I had missed a datapath flow above, for completeness: recirc_id(0),tunnel(tun_id=0x2,src=10.89.0.5,dst=10.89.0.6,geneve({class=0x102,type=0x80,len=4,0x10003/0x7fffffff}),flags(-df+csum+key)),in_port(2),ct_state(-new-est-rel-rpl-inv-trk),ct_mark(0/0x3),eth(src=0a:58:64:40:00:01,dst=0a:58:64:40:00:03),eth_type(0x0800),ipv4(src=10.244.0.4/255.255.255.252,dst=10.89.0.1,ttl=63,frag=no), packets:4, bytes:264, used:0.899s, flags:F., actions:set(eth(src=d6:db:93:1b:af:5c,dst=ea:8c:57:97:14:b7)),set(ipv4(ttl=62)),ct(zone=5,nat),recirc(0x40) recirc_id(0x40),tunnel(tun_id=0x2,src=10.89.0.5,dst=10.89.0.6,geneve({}{}),flags(-df+csum+key)),in_port(2),ct_state(-new-rpl+trk),eth(),eth_type(0x0800),ipv4(src=10.244.0.6,frag=no), packets:4, bytes:264, used:0.899s, flags:F., actions:ct(commit,nat(src=10.89.0.199)),recirc(0x41) recirc_id(0x41),tunnel(tun_id=0x2,src=10.89.0.5,dst=10.89.0.6,geneve({}{}),flags(-df+csum+key)),in_port(2),ct_state(-new-est-rel-rpl+inv+trk),ct_mark(0/0x1),eth(src=d6:db:93:1b:af:5c,dst=ea:8c:57:97:14:b7),eth_type(0x0800),ipv4(dst=10.64.0.0/255.224.0.0,frag=no), packets:4, bytes:264, used:0.899s, flags:F., actions:ct_clear,ct(commit,zone=64000,mark=0x1/0xffffffff),4
PR https://github.com/ovn-org/ovn-kubernetes/pull/3349 tries to minimize the race condition window in which packets can reach a gateway (after failover) before SNAT is configured in openflow.
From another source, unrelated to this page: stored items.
/-- `t` differs from `s` in what the offering of notices and alarms touches and in nothing else: the outbox and its numbering,
the alarm records, what lost notices leave with their producers (R176), and the pacing of usage notices (R145). -/
structure OnlyReports (s t : State) : Prop where
  pending    : t.pending = s.pending
  held       : t.held = s.held
  sc         : t.sc = { s.sc with presence := t.sc.presence }
  tli        : t.tli = s.tli
  ut         : t.ut = s.ut
  ec         : t.ec = { s.ec with lostClaims := t.ec.lostClaims }
  gs         : t.gs = s.gs
  bm         : t.bm = s.bm
  lm         : t.lm = s.lm
  band       : t.ucb.band = s.ucb.band
  paceDue    : t.ucb.paceDue = s.ucb.paceDue
  live       : ∀ u, (getA u t).live = (getA u s).live
  takeNo     : ∀ u, (getA u t).takeNo = (getA u s).takeNo
  snapshot   : ∀ u, (getA u t).snapshot.map Snapshot.contents = (getA u s).snapshot.map Snapshot.contents
  onLine     : ∀ u, (getA u t).snapshot.any (fun p => p.notice == .onLine) = (getA u s).snapshot.any (fun p => p.notice == .onLine)
  dv         : t.dv = { s.dv with lostBars := t.dv.lostBars }
  quiet      : t.sbp.quiet = s.sbp.quiet
  heardQuiet : t.sbp.heardQuiet = s.sbp.heardQuiet
  slot       : t.sbp.slot = s.sbp.slot
  lineFaults : t.sbp.lineFaults = s.sbp.lineFaults
  recvErrors : t.sbp.recvErrors = s.sbp.recvErrors
  refused    : t.sbp.refused = s.sbp.refused
  pus        : t.pus = s.pus
  freeIndex  : t.freeIndex = s.freeIndex

/-- Every record but that of unit `u` is unchanged, and so is what the EC and the UCB hold beside it. -/
def OtherUnitsSame (u : UnitNo) (s t : State) : Prop :=
  ∀ v, v ≠ u → getU v t = getU v s ∧ (getA v t).live = (getA v s).live ∧ (getA v t).takeNo = (getA v s).takeNo

/-! ### Orders -/

/-- The order is for this station and its sender is an order source (R173, R178). -/
def Heeded (h : OrderHead) (s : State) : Prop :=
  (h.dest.val = 31 ∨ h.dest.val = s.sc.station.val)
    ∧ 16 ≤ h.sender.val ∧ h.sender.val ≤ 30
    ∧ (s.sc.settings.getD Settings.defaults).sources.getLsbD (h.sender.val - 16) = true

/-- The state once an order with effect `s` has been answered, which one addressed to all stations is not (R180). -/
def answered (h : OrderHead) (kind : Byte) (out : AnswerOutcome) (data : KindData) (s : State) : State :=
  if h.dest.val = 31 then s
  else offerNotice (.answer { dest := h.sender, tag := h.tag, kind := kind, outcome := out, recvErr := s.sbp.recvErrors,
                              refused := s.sbp.refused, phase := s.sc.phase, data := data }) s

/-- A heeded order reaches its owner: the part is SERVING and no reset is held (R179). -/
def Taken (h : OrderHead) (s : State) : Prop := s.held = false ∧ s.sc.phase = .serving ∧ Heeded h s

/-- The outbox has room for `k` notices more (R175). -/
def OutboxRoom (k : Nat) (s : State) : Prop := s.sbp.outbox.length + k ≤ 32

/-- The notice with this body stands in the outbox. -/
def InOutbox (b : NoticeBody) (s : State) : Prop := ∃ n ∈ s.sbp.outbox, n.body = b

/-- The command that an order is, when its head and its fields have been read (R178, R179). -/
def orderCommand (h : OrderHead) : Order → Instr
  | .settings f => .settings h f
  | .permit x c => .permit h x c
  | .withdraw x => .withdraw h x
  | .revoke x => .revoke h x
  | .profile x c => .profile h x c
  | .band b => .band h b
  | .take => .take h
  | .alarmClear k => .alarmClear h k
  | .unbar x => .unbar h x
  | .restart => .restart h
  | .malformed k => .orderUnknownKind h k

/-- The notice comes from peer `t` and is addressed to this station or to all (R152, R173). -/
def PeerNotice (h : NoticeHead) (t : TreeStation) (s : State) : Prop :=
  h.sender.val = t.val ∧ t ≠ s.sc.station ∧ (h.dest.val = 31 ∨ h.dest.val = s.sc.station.val)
Closing this BZ for now; bug 2130939 tracks the not-SNAT-ed FIN and RST packets.
(In reply to Dumitru Ceara from comment #9) > Closing this BZ for now; bug 2130939 tracks the not-SNAT-ed FIN and RST > packets. Bug 2160685 is actually the one tracking the not-SNAT-ed FIN and RST packets.